The Signing of Peace in the Hall of Mirrors, Versailles, 28 June 1919 is an oil-on-canvas painting by Irish artist William Orpen, completed in 1919. It was one of the paintings commissioned from Orpen to commemorate the Peace Conference at Versailles in 1919.  The work is held by the Imperial War Museum in London.

Background
Orpen was one of the first people chosen as a war artist by the British Ministry of Information in 1917. Orpen was also the official painter at the peace conference and was commissioned to paint three canvases to record the proceedings.

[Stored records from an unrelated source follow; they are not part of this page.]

-- ==== Sys2Proof/Proofs/TableCommands.lean ====
section
/-! SUPPORT. The management commands that read or change the table store (R152, R153, R164 to R169): what each answers, check
by check, and the table that it leaves. -/

namespace Sys2Proof.Proofs

open Sys2Proof.Machine

/-! ### The table, the bank and the line a command names -/

theorem tableOfWord_of_code {w : Word16} {x : TableId} (named : w.toNat = tableCode x) : tableOfWord w = some x := by
  rw [tableOfWord, named]
  cases x <;> rfl

theorem tableOfWord_of_five_lt {w : Word16} (beyond : 5 < w.toNat) : tableOfWord w = none := by
  obtain ⟨n, sum⟩ := Nat.exists_eq_add_of_le' beyond
  rw [tableOfWord, sum]
  rfl

theorem chosenBank_of_le_one {choice : Word16} (chosen : choice.toNat ≤ 1) (tb : Table) :
    chosenBank choice tb = some (if choice.toNat = 0 then tb.active else tb.active.other) := by
  obtain zero | one := Nat.le_one_iff_eq_zero_or_eq_one.mp chosen
  · rw [chosenBank, zero]
    rfl
  · rw [chosenBank, one]
    rfl

theorem chosenBank_of_one_lt {choice : Word16} (beyond : 1 < choice.toNat) (tb : Table) : chosenBank choice tb = none := by
  obtain ⟨n, sum⟩ := Nat.exists_eq_add_of_le' beyond
  rw [chosenBank, sum]
  rfl

/-! ### Checks in their order -/

theorem firstFailure_nil : firstFailure [] = none := rfl

theorem firstFailure_cons (check status rest) :
    firstFailure ((check, status) :: rest) = if check = true then some status else firstFailure rest := by
  cases check <;> rfl

theorem guarded_nil (code tag line effect) (s : State) :
    guarded code tag line [] effect s = replyStatus code tag line .ok (effect s) :=
  guarded_ok firstFailure_nil

/-- The first check decides, and with it passed the rest do (R151). -/
theorem guarded_cons (code tag line check status rest effect) (s : State) :
    guarded code tag line ((check, status) :: rest) effect s =
      if check = true then replyStatus code tag line status s else guarded code tag line rest effect s := by
  cases check <;> rfl

/-! ### The two ends of a table command -/

/-- A command on the table store that is refused: beside the IDLE receiver, only its reply is new (R151). -/
def refused (code : Nat) (tag : Tag) (status : Status) (s : State) : State :=
  (idleReceiver s).withReply (s.replyRecord code tag none status [])

/-- A command on the table store that is taken: the table replaced, then the reply OK. -/
def replaced (code : Nat) (tag : Tag) (x : TableId) (tb : Table) (s : State) : State :=
  (setTable x tb (idleReceiver s)).withReply (s.replyRecord code tag none .ok [])

@[simp] theorem table_idleReceiver (s : State) (x : TableId) : (idleReceiver s).table x = s.table x := rfl

theorem replyStatus_idleReceiver (code tag status) (s : State) :
    replyStatus code tag none status (idleReceiver s) = refused code tag status s :=
  replyStatus_eq ..

theorem replyStatus_setTable_idleReceiver (code tag x tb) (s : State) :
    replyStatus code tag none .ok (setTable x tb (idleReceiver s)) = replaced code tag x tb s :=
  replyStatus_eq ..

theorem table_replaced_self (code tag x tb) (s : State) : (replaced code tag x tb s).table x = tb :=
  table_setTable_self x tb (idleReceiver s)

theorem table_replaced_of_ne {x y : TableId} (other : y ≠ x) (code tag tb) (s : State) :
    (replaced code tag x tb s).table y = s.table y :=
  table_setTable_of_ne other tb (idleReceiver s)

theorem entry_replaced_self (code tag x tb) (s : State) (bank i) :
    (replaced code tag x tb s).entry x bank i = (tb.bank bank).getD i ⟨false, []⟩ := by
  rw [State.entry, table_replaced_self]

/-- A bank that holds what a bank held before reads as that bank did. -/
theorem entry_replaced_of_bank {x : TableId} {tb : Table} {s : State} {bank former : Bank}
    (same : tb.bank bank = (s.table x).bank former) (code tag i) :
    (replaced code tag x tb s).entry x bank i = s.entry x former i := by
  rw [entry_replaced_self, same]
  rfl

/-! ### Banks of a table -/

@[simp] theorem bank_setBank_self (tb : Table) (bank es) : (tb.setBank bank es).bank bank = es := by
  cases bank <;> rfl

@[simp] theorem bank_setBank_other (tb : Table) (bank es) : (tb.setBank bank.other es).bank bank = tb.bank bank := by
  cases bank <;> rfl

@[simp] theorem active_setBank (tb : Table) (bank es) : (tb.setBank bank es).active = tb.active := by
  cases bank <;> rfl

@[simp] theorem retiringTag_setBank (tb : Table) (bank es) : (tb.setBank bank es).retiringTag = tb.retiringTag := by
  cases bank <;> rfl

/-! ### Queries -/

theorem exec_lineQuery_of_sync {s : State} (sync : s.highway.sync = .sync) (tag line) :
    exec (.lineQuery tag line) s = .next (lineQuery tag line (idleReceiver s)) :=
  congrArg _ (if_pos sync)

theorem exec_partQuery_of_sync {s : State} (sync : s.highway.sync = .sync) (tag) :
    exec (.partQuery tag) s = .next (partQuery tag (idleReceiver s)) :=
  congrArg _ (if_pos sync)

theorem exec_entryRead_of_sync {s : State} (sync : s.highway.sync = .sync) (tag table choice index) :
    exec (.entryRead tag table choice index) s = .next (entryRead tag table choice index (idleReceiver s)) :=
  congrArg _ (if_pos sync)

theorem lineQuery_eq {line : Word16} {l : LineNo} (named : line.toNat = l.val) (tag) (s : State) :
    lineQuery tag line s = s.withReply (s.replyRecord 9 tag (some l) .ok (lineQueryWords (s.line l))) := by
  rw [lineQuery, lineOfWord_eq named]
  exact replyWith_eq ..

theorem partQuery_eq (tag) (s : State) :
    partQuery tag s = s.withReply (s.replyRecord 15 tag none .ok (partQueryWords s)) :=
  replyWith_eq ..

/-- ENTRY_READ of an entry that its three arguments name (R169). -/
theorem entryRead_eq {table choice index : Word16} {x : TableId} {s : State} {bank : Bank}
    (named : table.toNat = tableCode x) (chosen : chosenBank choice (s.table x) = some bank)
    (inside : index.toNat < x.entries) (tag) :
    entryRead tag table choice index s =
      s.withReply (s.replyRecord 14 tag none .ok (entryReadWords (s.table x) bank (s.entry x bank index.toNat))) := by
  simp only [entryRead, tableOfWord_of_code named, chosen, if_neg (Nat.not_le.mpr inside)]
  exact replyWith_eq ..

/-- ENTRY_READ is refused RANGE where one of its arguments names nothing (R169). -/
theorem entryRead_range {table choice index : Word16}
    (bad : 5 < table.toNat ∨ 1 < choice.toNat ∨ ∃ x, table.toNat = tableCode x ∧ x.entries ≤ index.toNat)
    (tag) (s : State) :
    entryRead tag table choice index s = replyStatus 14 tag none .range s := by
  unfold entryRead
  obtain beyond | beyond | ⟨x, named, outside⟩ := bad
  · rw [tableOfWord_of_five_lt beyond]
  · simp only [chosenBank_of_one_lt beyond]
    split <;> rfl
  · simp only [tableOfWord_of_code named, if_pos outside]
    split <;> rfl

/-! ### The words of a query -/

theorem optStateCode_eq (before : Option LineState) : optStateCode before = (before.map stateCode).getD 15 := by
  cases before <;> rfl

/-- A word that is one field is that field's value. -/
theorem pack_whole (n : Nat) : pack [(n, 0)] = BitVec.ofNat 16 n := by
  simp [pack]

theorem load_getD_field (load : Option Load) (field : Load → Nat) (zero : field ⟨0, 0, 0, 0⟩ = 0) :
    field (load.getD ⟨0, 0, 0, 0⟩) = (load.map field).getD 0 := by
  cases load with
  | none => exact zero
  | some ld => rfl

theorem tableQueryWords_eq (tb : Table) :
    tableQueryWords tb =
      [pack [(roleCode (tb.role .a), 14), (roleCode (tb.role .b), 12), (flagCode tb.load.isSome, 11),
          ((tb.load.map (·.first)).getD 0, 0)],
        pack [((tb.load.map (·.count)).getD 0, 8), ((tb.load.map (·.accepted)).getD 0, 0)]] := by
  simp only [tableQueryWords, load_getD_field tb.load (·.first) rfl, load_getD_field tb.load (·.count) rfl,
    load_getD_field tb.load (·.accepted) rfl]

/-- Settles O11: each query is its reply and no more; what is left is that the model's words are those of R173. -/
theorem queriesChangeNothing : Obligations.QueriesChangeNothing := by
  intro s tag sync flag lineWords tableWords partWords
  refine ⟨?_, ?_, ?_, ?_⟩
  · intro line l named
    have words : lineQueryWords (s.line l) = lineWords (s.line l) := by
      simp only [lineQueryWords, optStateCode_eq, pack_whole]
      rfl
    rw [exec_lineQuery_of_sync sync, lineQuery_eq named, line_idleReceiver, words]
    rfl
  · have tables : allTables.flatMap (fun x => tableQueryWords (s.table x)) =
        tableWords .profile ++ tableWords .tonePlan ++ tableWords .cadence ++ tableWords .faultPlan ++
          tableWords .testPlan ++ tableWords .settings := by
      simp only [tableQueryWords_eq]
      rfl
    have words : partQueryWords s = partWords := by
      rw [partQueryWords, tables, sync]
      rfl
    have asked : partQueryWords (idleReceiver s) = partQueryWords s := rfl
    rw [exec_partQuery_of_sync sync, partQuery_eq, asked, words]
    rfl
  · intro table choice index x named chosen inside bank e
    rw [exec_entryRead_of_sync sync, entryRead_eq named (chosenBank_of_le_one chosen _) inside]
    rfl
  · intro table choice index bad
    rw [exec_entryRead_of_sync sync, entryRead_range bad, replyStatus_idleReceiver]
    rfl

/-! ### LOAD_OPEN -/

@[simp] theorem load_openLoad (tb : Table) (first count) : (tb.openLoad first count).load = some ⟨first, count, 0, 0⟩ := rfl

@[simp] theorem active_openLoad (tb : Table) (first count) : (tb.openLoad first count).active = tb.active :=
  active_setBank ..

@[simp] theorem retiringTag_openLoad (tb : Table) (first count) : (tb.openLoad first count).retiringTag = tb.retiringTag :=
  retiringTag_setBank ..

theorem bank_active_openLoad (tb : Table) (first count) : (tb.openLoad first count).bank tb.active = tb.bank tb.active :=
  bank_setBank_other ..

theorem bank_other_openLoad (tb : Table) (first count) :
    (tb.openLoad first count).bank tb.active.other = tb.bank tb.active :=
  bank_setBank_self ..

theorem exec_loadOpen_of_sync {s : State} (sync : s.highway.sync = .sync) (tag table first count) :
    exec (.loadOpen tag table first count) s = .next (loadOpen tag table first count (idleReceiver s)) :=
  congrArg _ (if_pos sync)

theorem loadOpen_range {table : Word16} (beyond : 5 < table.toNat) (tag first count) (s : State) :
    loadOpen tag table first count s = replyStatus 10 tag none .range s := by
  rw [loadOpen, tableOfWord_of_five_lt beyond]

/-- LOAD_OPEN of a table: its checks in their order, then the copy and the OPEN load (R164). -/
theorem exec_loadOpen_eq {s : State} {table : Word16} {x : TableId} (sync : s.highway.sync = .sync)
    (named : table.toNat = tableCode x) (tag first count) :
    exec (.loadOpen tag table first count) s = .next (
      if x.entries ≤ first.toNat ∨ count.toNat = 0 ∨ x.entries < first.toNat + count.toNat then refused 10 tag .range s
      else if (s.table x).load.isSome = true then refused 10 tag .state s
      else if (s.table x).retiringTag.isSome = true then refused 10 tag .busy s
      else replaced 10 tag x ((s.table x).openLoad first.toNat count.toNat) s) := by
  rw [exec_loadOpen_of_sync sync]
  simp only [loadOpen, tableOfWord_of_code named, guarded_cons, guarded_nil, Bool.or_eq_true, decide_eq_true_eq,
    or_assoc, table_idleReceiver, replyStatus_idleReceiver, replyStatus_setTable_idleReceiver]

/-- Settles O15: the checks in their order, and the frame of a replaced table whose two banks now hold the same. -/
theorem loadOpen : Obligations.LoadOpen := by
  intro s tag table first count sync answer
  constructor
  · intro beyond
    rw [exec_loadOpen_of_sync sync, loadOpen_range beyond, replyStatus_idleReceiver]
    rfl
  intro x named
  rw [exec_loadOpen_eq sync named]
  refine ⟨fun outside => congrArg _ (if_pos outside), fun firstIn notEmpty fits => ?_⟩
  rw [if_neg (by omega)]
  refine ⟨fun opened => congrArg _ (if_pos opened), fun closed retiring => ?_, fun closed shadow => ?_⟩
  · rw [closed, if_neg (by decide), if_pos retiring]
    rfl
  · rw [closed, if_neg (by decide), shadow, if_neg (by decide)]
    refine ⟨_, rfl, ?_, ?_, ?_, ?_, ?_, ?_, rfl, rfl, rfl, rfl, ⟨rfl, rfl⟩, rfl, rfl⟩
    · rw [table_replaced_self, load_openLoad]
    · rw [table_replaced_self, active_openLoad]
    · rw [table_replaced_self, retiringTag_openLoad, shadow]
    · exact fun i => entry_replaced_of_bank (bank_active_openLoad ..) ..
    · exact fun i => entry_replaced_of_bank (bank_other_openLoad ..) ..
    · exact fun y other => table_replaced_of_ne other ..

/-! ### LOAD_BLOCK -/

/-- Beside an OPEN load the block is judged at the index at which it would be written (R165). -/
theorem blockInvalid_open_iff (x ld block words) :
    blockInvalid x (some ld) block words = true ↔ validEntry x (ld.first + block) words = false := by
  cases x <;> simp [blockInvalid]

/-- Without an OPEN load the block number is the index, and FAULT_PLAN, whose layout depends on the index, judges nothing
(R165). -/
theorem blockInvalid_closed_iff (x block words) :
    blockInvalid x none block words = true ↔ x ≠ .faultPlan ∧ validEntry x block words = false := by
  cases x <;> simp [blockInvalid]

@[simp] theorem load_writeBlock (ld block words) (tb : Table) :
    (tb.writeBlock ld block words).load = some { ld with accepted := ld.accepted + 1, lapse := 0 } := rfl

@[simp] theorem active_writeBlock (ld block words) (tb : Table) : (tb.writeBlock ld block words).active = tb.active :=
  active_setBank ..

@[simp] theorem retiringTag_writeBlock (ld block words) (tb : Table) :
    (tb.writeBlock ld block words).retiringTag = tb.retiringTag :=
  retiringTag_setBank ..

theorem bank_active_writeBlock (ld block words) (tb : Table) :
    (tb.writeBlock ld block words).bank tb.active = tb.bank tb.active :=
  bank_setBank_other ..

theorem bank_other_writeBlock (ld block words) (tb : Table) :
    (tb.writeBlock ld block words).bank tb.active.other =
      (tb.bank tb.active.other).set (ld.first + block) ⟨true, words⟩ :=
  bank_setBank_self ..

The work was the most expensive of the British public art commissions associated with the First World War: Orpen was paid £3,000; by comparison, John Singer Sargent received £300 for his much larger painting Gassed.

The painting depicts the signature of the Treaty of Versailles by representatives from Germany on 28 June 1919 that formally ended the First World War. The group portrait depicts soldiers, diplomats and politicians who attended the conference while the treaty was signed in the opulent surroundings of Louis XIV's Hall of Mirrors at the Palace of Versailles. High up can be seen the words "Le Roy Gouverne par lui meme" (French: "The King governs alone"). It measures .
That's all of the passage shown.